An dieser Stelle drängen sich einige Fragen auf: Hat es später noch Kontakte zwischen ehemaligen Gefangenen und ehemaligem Lagerkommandanten gegeben? Immerhin war es Matsue ja vergönnt, nach Bando weitere 35 Jahre zu leben, d.h. er hat den weiteren Aufstieg und den Fall Japans und die wechselhaften deutsch-japanischen Beziehungen noch miterlebt. Aus dem öffentlichen Leben zog er sich wohl ganz zurück, aber es wäre doch denkbar – und auch folgerichtig! –, dass zumindest einige der Gefangenen, die später in Japan residierten, Kontakt zu Matsue aufgenommen haben, und sei es auch ›nur‹, um ihren ehrlich empfundenen Dank zu erneuern.
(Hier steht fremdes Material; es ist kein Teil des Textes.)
-- ==== Sys2Proof/Machine/State.lean ====
section
/-! DEFINITION. The block's state (R10, R16) and its environment in a run (R82), the reset value (R18), and the reasons a step can stop. -/

namespace Sys2Proof.Machine

/-- The faults: none. The set of exception causes is empty (R64), so nothing raises one and the type has no
constructor. -/
inductive Fault where
  deriving DecidableEq, Repr

/-- The reasons a step is not taken. -/
inductive Refusal where
  /-- Raised by an arm of `exec` for an instruction that has no meaning yet: by none here. Safe: the model stops. -/
  | notModelled (mnemonic : String)
  /-- Raised by `step` alone, when the host's list of events is exhausted: there the run has ended (R82; log 2). No
  command raises it. Safe: the model stops where a chip goes on with whatever its host drives. -/
  | endOfRun
  deriving DecidableEq, Repr

/-- The block's state type: exactly 32 bits (R6, R16). Every function of the block alone (`blockExec`, `blockTick`,
`runBlock`, the ports, `wires`) is over this type. -/
abbrev BlockState := Word

/-- The block's surroundings, which are not state of the block (R6 "what is not state", R17): what the host is going to drive
and what it has captured. The form of `Host.Core`, whose step takes one value and answers one, is why they stand beside
the register (log 1). No function of the block reads them. -/
structure Environment where
  /-- The inputs the host drives in the ticks to come, oldest first: the host's finite list of events (R30, R82). -/
  pending : List TickInputs
  /-- The responses the host captured, each in its own tick (R78), oldest first: the result of a run (R82). -/
  responses : List Response
  deriving DecidableEq, Repr

/-- What a run carries from step to step: the block, whose whole state is the register `S` (R10, R16), in its
environment. -/
structure State extends Environment where
  /-- The state register, `x[0]` (R10): all the state of the block. -/
  S : BlockState
  deriving DecidableEq, Repr

/-- The machine right after reset (R18): the register holds the default seed; a run's list is not placed yet (log 3). -/
def State.reset : State := { S := 0x00000000#32, pending := [], responses := [] }

/-- The machine when the power or clock of the instance `unit` came up for the `n`-th time, before any reset: `S` is a free
value (U4, U10; log 5). -/
def State.powerUp (unit n : Nat) : State := { S := Config.powerUpS unit n, pending := [], responses := [] }

end Sys2Proof.Machine
end

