-- ==== Sys2Proof/Machine/Datapath.lean ====
section
/-! DEFINITION. The structure of R7: the four sub-units and the wires between them, as one combinational network of the
register's output and the tick's inputs. The wire names are the spec's decision D19; the wires are not state (R16). -/

namespace Sys2Proof.Machine

/-- The wires of R7 in one tick, and the value the register takes at its end. -/
structure Wires where
  /-- `state_register`'s output. -/
  q : Word
  /-- `weyl_increment_unit`. -/
  w : Word
  /-- `rotate_multiply_mixer`, the rotated copy. -/
  r : Word
  /-- `rotate_multiply_mixer`, the product. -/
  m : Word
  /-- `xor_fold_output`. -/
  o : Word
  /-- The register's data input: `load ? seed_in : w`. -/
  d : Word
  /-- The register's write enable: `load | next`. -/
  we : Bool
  /-- `out_valid`. -/
  outValid : Bool
  /-- What the register holds after the tick, reset first (R66, R73). -/
  nextS : Word
  deriving DecidableEq, Repr

/-- The network of R7. The mixer and the fold are fed by `w`, never by `q`, and `o` does not return to the register. -/
def wires (S : BlockState) (t : TickInputs) : Wires :=
  let w := weylInc S
  let r := rotl16 w
  let m := mul32 w r
  let d := if t.load then t.seedIn else w
  let we := t.load || t.next
  { q := S, w := w, r := r, m := m, o := fold m, d := d, we := we,
    outValid := t.next && !t.load && !t.rst,
    nextS := if t.rst then Config.seedDefault else if we then d else S }

end Sys2Proof.Machine
end

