/-- 45_host_layer.md section 2: with `min >= 0` the two roundings of `nextInRange` agree; `floor` always stays in the interval;
the table's example, marked as derived, shows `truncate` outside it. Where the source settles nothing the model gives no value
(log 9). -/
def Obligations.RangeRoundingDefectNeedsNegativeBound : Prop :=
  (∀ (min max : Int) (u : Word), 0 ≤ min →
    rangeValue .truncate min max u = rangeValue .floor min max u) ∧
  (∀ (min max : Int) (u : Word) (v : Int), rangeValue .floor min max u = some v → min ≤ v ∧ v < max) ∧
  rangeValue .truncate (-1) 0 0xA2BCF603#32 = some 0 ∧ rangeValue .floor (-1) 0 0xA2BCF603#32 = some (-1) ∧
  rangeValue .truncate 0 10 0xA2BCF603#32 = some 6 ∧ rangeValue .truncate (-5) 5 0x261A41F8#32 = some (-3) ∧
  rangeValue .floor (-5) 5 0x261A41F8#32 = some (-4) ∧
  rangeValue .truncate (-1) 0 0x00000000#32 = some (-1) ∧ rangeValue .floor (-1) 0 0x00000000#32 = some (-1) ∧
  rangeValue .truncate (-10) (-5) 0xA2BCF603#32 = some (-6) ∧
  rangeValue .floor (-10) (-5) 0xA2BCF603#32 = some (-7)

/-- 45_host_layer.md section 4: integers wrap modulo `2^32`, an omitted seed is 0, a non-integer is refused under the reference
policy. The wrap is the spec's decision D8. The four examples are the section's sentence "Examples: -1 -> 0xFFFFFFFF ...",
which the spec marks as derived. That a seed argument is omitted or a rational number is the model's reading (log 10,
DEDUCED). -/
def Obligations.SeedCoercionWrapsIntegers : Prop :=
  (∀ z : Int, ((coerce32 z).toNat : Int) = z % 2 ^ 32) ∧
  (∀ (policy : Config.SeedNonIntPolicy), coerceSeed policy none = some 0x00000000#32 ∧
    ∀ z : Int, coerceSeed policy (some (z : ℚ)) = some (coerce32 z)) ∧
  (∀ q : ℚ, q.den ≠ 1 → coerceSeed .refuse (some q) = none) ∧
  coerce32 (-1) = 0xFFFFFFFF#32 ∧ coerce32 (2 ^ 32 + 5) = 0x00000005#32 ∧
  coerce32 (2 ^ 32) = 0x00000000#32 ∧ coerce32 (-2147483648) = 0x80000000#32

/-- R61: for every seed and count, the words of `n` calls to a Sampler Layer's `nextUint32()`, seeded on the block, are those
of `n` invocations of the Functional Embodiment constructed with the same seed, and both keep the same state. -/
def Obligations.EmbodimentMatchesSampler : Prop :=
  ∀ (s : State) (seed : Word) (n : Nat), ∃ t u,
    exec (.seed seed) s = .next t ∧
    samplerSequence n t = some ((embodimentSequence n seed).1, u) ∧
    u.S = (embodimentSequence n seed).2 ∧ (embodimentSequence n seed).1.length = n
end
Eigenartigerweise gibt es hierfür keinerlei Indizien, weder in den Berichten der Zeitzeugen (Barth, Meißner, van der Laan usw.) noch in der Sekundärliteraratur. Hat es keine Kontakte gegeben? Wenn nein, warum nicht? Haben die Bando-Vereine, die in den 1930er Jahren gegründet wurden, den Versuch der Kontaktaufnahme gemacht? Hat Matsue das nicht gewollt? Haben die Gefangenen und er bereits 1920 einen Schlussstrich unter die »Akte Bando« gezogen?

Wer Informationen hierzu hat, möge sich bitte melden!
 

Anmerkungen

1. In Japan steht der Name üblicherweise vor dem Vornamen; dem wird hier gefolgt.

2. Der Redakteur stützt sich insbesondere auf die Publikationen von Nakamura und Tamura.

3. Laut Nakamura; zum Teil werden andere Geburtsjahre kolportiert, z.B. 1871 (»Japan-Forum« Nr. 149, Aug. 2007) oder 1872, auch 1956 als Todesjahr.

4. Nach van der Laan/Bernau, S. 19; es gibt mehrere Versionen des Wortlauts (vgl. Nakamura, S. 60).

5. Wie Fußnote 4 (vgl. Nakamura, S. 60 f.).